Please note, before anyone jumps off into the deep end, that nowhere have I implied that all forms of beauty are a proper basis for sexual attraction.
#18
Posted 05 August 2005 - 12:05 AM
TomL, on Aug 4 2005, 10:20 PM, said:
Your seriously trying to say you've never seen a woman and thought she was attractive before meeting her? If this is true, I think that is very unhealthy suppression.
#19
Posted 05 August 2005 - 01:22 AM
From my (limited) knowledge of the above fields, I would say that there are some things that are likely to be genetic predispositions (as a trivial example, preferring 'nice skin' would make sense from an evolutionary perspective since bad skin is often a sign of disease. Women preferring strong, tall men makes sense because these are the ones most likely to protect her offspring, and so on). Other things will be influenced by general cultural factors - being fat is considered attractive in some poorer countries because it is a sign of wealth, and pale skin was considered attractive in the West a few hundred years ago for similar reasons (now being tanned has taken over). Then there will then be personal factors, including (eg) the people around you during stages of your development - was there a blonde haired girl who took care of you when you were weak and vulnerable as a child, and so on. Maybe some people will be attracted to people who remind them of their first girlfriend. I've got a theory that people who were relatively unpopular at school are far less likely to be attracted to 'cheerleader' looks, but I dont have a large enough sample size to justify it. Finally, there will probably be a lot of 'random' variation caused by the sheer number of different variables involved.

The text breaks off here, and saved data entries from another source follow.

-- ==== Sys2Proof/Machine/Dispatch.lean ====
section
/-! DEFINITION. One arm per instruction and event: its meaning. -/
namespace Sys2Proof.Machine
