/-! ### The move that comes when the agenda is empty -/

/-- The event that a slot in a wait is due. -/
noncomputable def slotMoves (s : State) (c : Nat) (i : Fin 4) : List Move :=
  let sl := getSlot s c i
  let own : List Move := match sl.status with
    | .free => [.event (.evDispatch c i)]
    | .running => []
    | .walk _ _ _ => [.event (.evWalkRequest c i)]
    | .token _ => [.event (.evSequence c i)]
    | .lookup _ => [.event (.evDirectoryLookup c i)]
    | .draw _ _ => [.event (.evDrawComplete c sl.launch)]
    | .ecall => []
    | .halted => []
    | .hend => [.event (.evCommit c i), .event (.evEgpostTimeout c i)]
    | .mswap _ _ _ _ _ _ => [.event (.evMswapPair c sl.launch)]
    | .hendWalk _ _ _ => [.event (.evWalkRequest c i)]
    | .leaf j p => [.event (.evLeafCommit j p)]
    | .leafSwap _ _ _ _ _ _ _ => [.event (.evMswapPair c sl.launch)]
  own ++ (if sl.accs.any fun a => !a.byAddress then [.create c i] else []) ++ [.event (.evVariableLatencyWrite c i sl.locals.length), .event (.evVariableLatencyWrite c i 0),
          .event (.evVariableLatencyWrite c i (sl.locals.length + 1)), .event (.evBudget c i)]

/-- The moves of a core that its slots do not name: its hardware's messages, draws, depths received, depth exchanges. -/
noncomputable def coreMoves (k : Core) : List Move :=
  (List.range k.posts.length).map (fun n => .deliver k.id n)
    ++ k.residents.map (fun r => .event (.evDrawComplete k.id r.launch))
    ++ [.event (.evDepthReceive k.id), .event (.evDepthExchange k.id)]

/-- The event of a packet of a kind. -/
noncomputable def packetEvent (b : Body) (src dst seq : Nat) : Instr :=
  match b with
  | .msg _ _ _ _ => .evMsg src dst seq
  | .grp _ _ _ _ => .evGrp src dst seq
  | .tsk _ _ _ _ => .evTsk src dst seq
  | .rd _ _ _ => .evRd src dst seq
  | .rdr _ _ => .evRdr src dst seq
  | .wr _ _ _ => .evWr src dst seq
  | .wra _ _ => .evWra src dst seq
  | .amo _ _ _ => .evAmo src dst seq
  | .amor _ _ => .evAmor src dst seq
  | .red _ _ _ _ _ _ => .evRed src dst seq
  | .jrd j k _ _ => .evJrd j k
  | .jrdr _ _ _ => .evRdr src dst seq
  | .jwr j k _ _ _ => .evJwr j k
  | .jwra _ _ _ => .evWra src dst seq
  | .close _ => .evTsk src dst seq
  | .egr _ _ _ _ _ _ => .evEgr src dst seq
  | .bad _ _ => .evMsg src dst seq
  | .moved => .evMsg src dst seq

noncomputable def pairMoves (p : Pair) : List Move :=
  (p.net ++ p.window).map (fun k => .event (packetEvent k.body p.src p.dst k.seq))
    ++ [.event (.evAck p.src p.dst), .event (.evYoyo p.src p.dst), .event (.evDefr p.src p.dst),
        .event (.evTransmit p.src p.dst), .event (.evAckTimer p.src p.dst), .event (.evBackoffExpiry p.src p.dst), .event (.evRto p.src p.dst)]
    ++ p.holes.map (fun h => .event (.evHoleRerequest p.src p.dst h.seq))

/-- The first element of a copy job from n on that is still to be written, looking at f of them. -/
def nextElement (j : CopyJob) (n : Nat) : Nat → Nat
  | 0 => n
  | f + 1 => if j.written n then nextElement j (n + 1) f else n

/-- The accesses of a copy job that come next in its order: index entry, element read, element write. -/
noncomputable def copyMoves (j : CopyJob) : List Move :=
  let n := nextElement j j.front (j.total - j.front)
  [.event (.evJobStart j.id), .event (.evJobComplete j.id), .jobSend j.id j.index.length false,
   .jobSend j.id (if j.kind == .cpy then n else j.card.nidx + valueKey j n) false, .jobSend j.id n true]

/-- The accesses and commits of a quadtree job that come next: the data of the leaves that run, and the INTERNAL nodes that are ready. -/
noncomputable def quadMoves (s : State) (j : QJob) : List Move :=
  (j.leaves.filter fun l => leafRuns s j l.1).flatMap (fun l => match leafOut s j l.1 l.2 with
    | .ok (_, bs) => bs.map fun b => .jobSend j.id (dataKey b.va) true
    | .error _ => [.jobSend j.id 0 true])
  ++ (j.groups.filter fun g => j.ready g.1).map fun g => .commitNode j.id g.1

noncomputable def jobMoves (s : State) : List Move :=
  s.copies.flatMap copyMoves ++ s.qjobs.flatMap (quadMoves s)
  ++ s.qjobs.flatMap (fun j => [.event (.evJobStart j.id), .event (.evJobComplete j.id), .event (.evJobSuspend j.id), .rewalk j.id]
      ++ match qRoot j with
         | .ok r => match nextLeaf s j (r.lg + 1) [] r.cl with
           | some p => [.assignLeaf j.id p j.core]
           | none => []
         | .error _ => [.assignLeaf j.id [] j.core])

/-- The moves of a launch: its start, its end, messages that stand unbound, evictions under way. -/
noncomputable def launchMoves (l : Launch) : List Move :=
  l.todo.map (fun c => .install l.id c)
  ++ [.event (.evLaunchEnd l.id), .event (.evInitialTaskPush l.id), .event (.evQuiescence l.id)]
  ++ l.actors.flatMap fun a => (if a.leaving then [.event (.evEviction l.id a.name)] else [])
    ++ a.chans.map fun ch => .event (.evUnbound l.id a.name ch.num)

But in any case, theres probably a countless number of different factors involved that would rule out the possibility of any one unified 'theory' of attraction. It's science though, not philosophy.
Having said all this, I do agree with TomL's position in this thread, although perhaps not to quite as strong an extent. For me anyway, a large part of physical attraction is based on personality - I will almost always end up sexually attracted to females I respect, no matter what my first impressions of them were. Similarly, I will generally be turned off a girl I initially found attractive, if I later discover she is a repulsive person. I think the distinction between attractiveness and sexuality is a far narrower one than a lot of people suppose, although I do agree with DPW's "but you can quite obviously find physical beauty where the character of the person is unknown". Tom, do you really think you'd be unable to say "Jennifer Aniston is more attractive than Judge Judy" if you knew nothing about the personalities involved?
This post has been edited by Hal: 05 August 2005 - 01:44 AM
#20
Posted 05 August 2005 - 01:43 AM
The proper basis for sexual attraction is one thing, and the proper criteria for judging something as beautiful is another.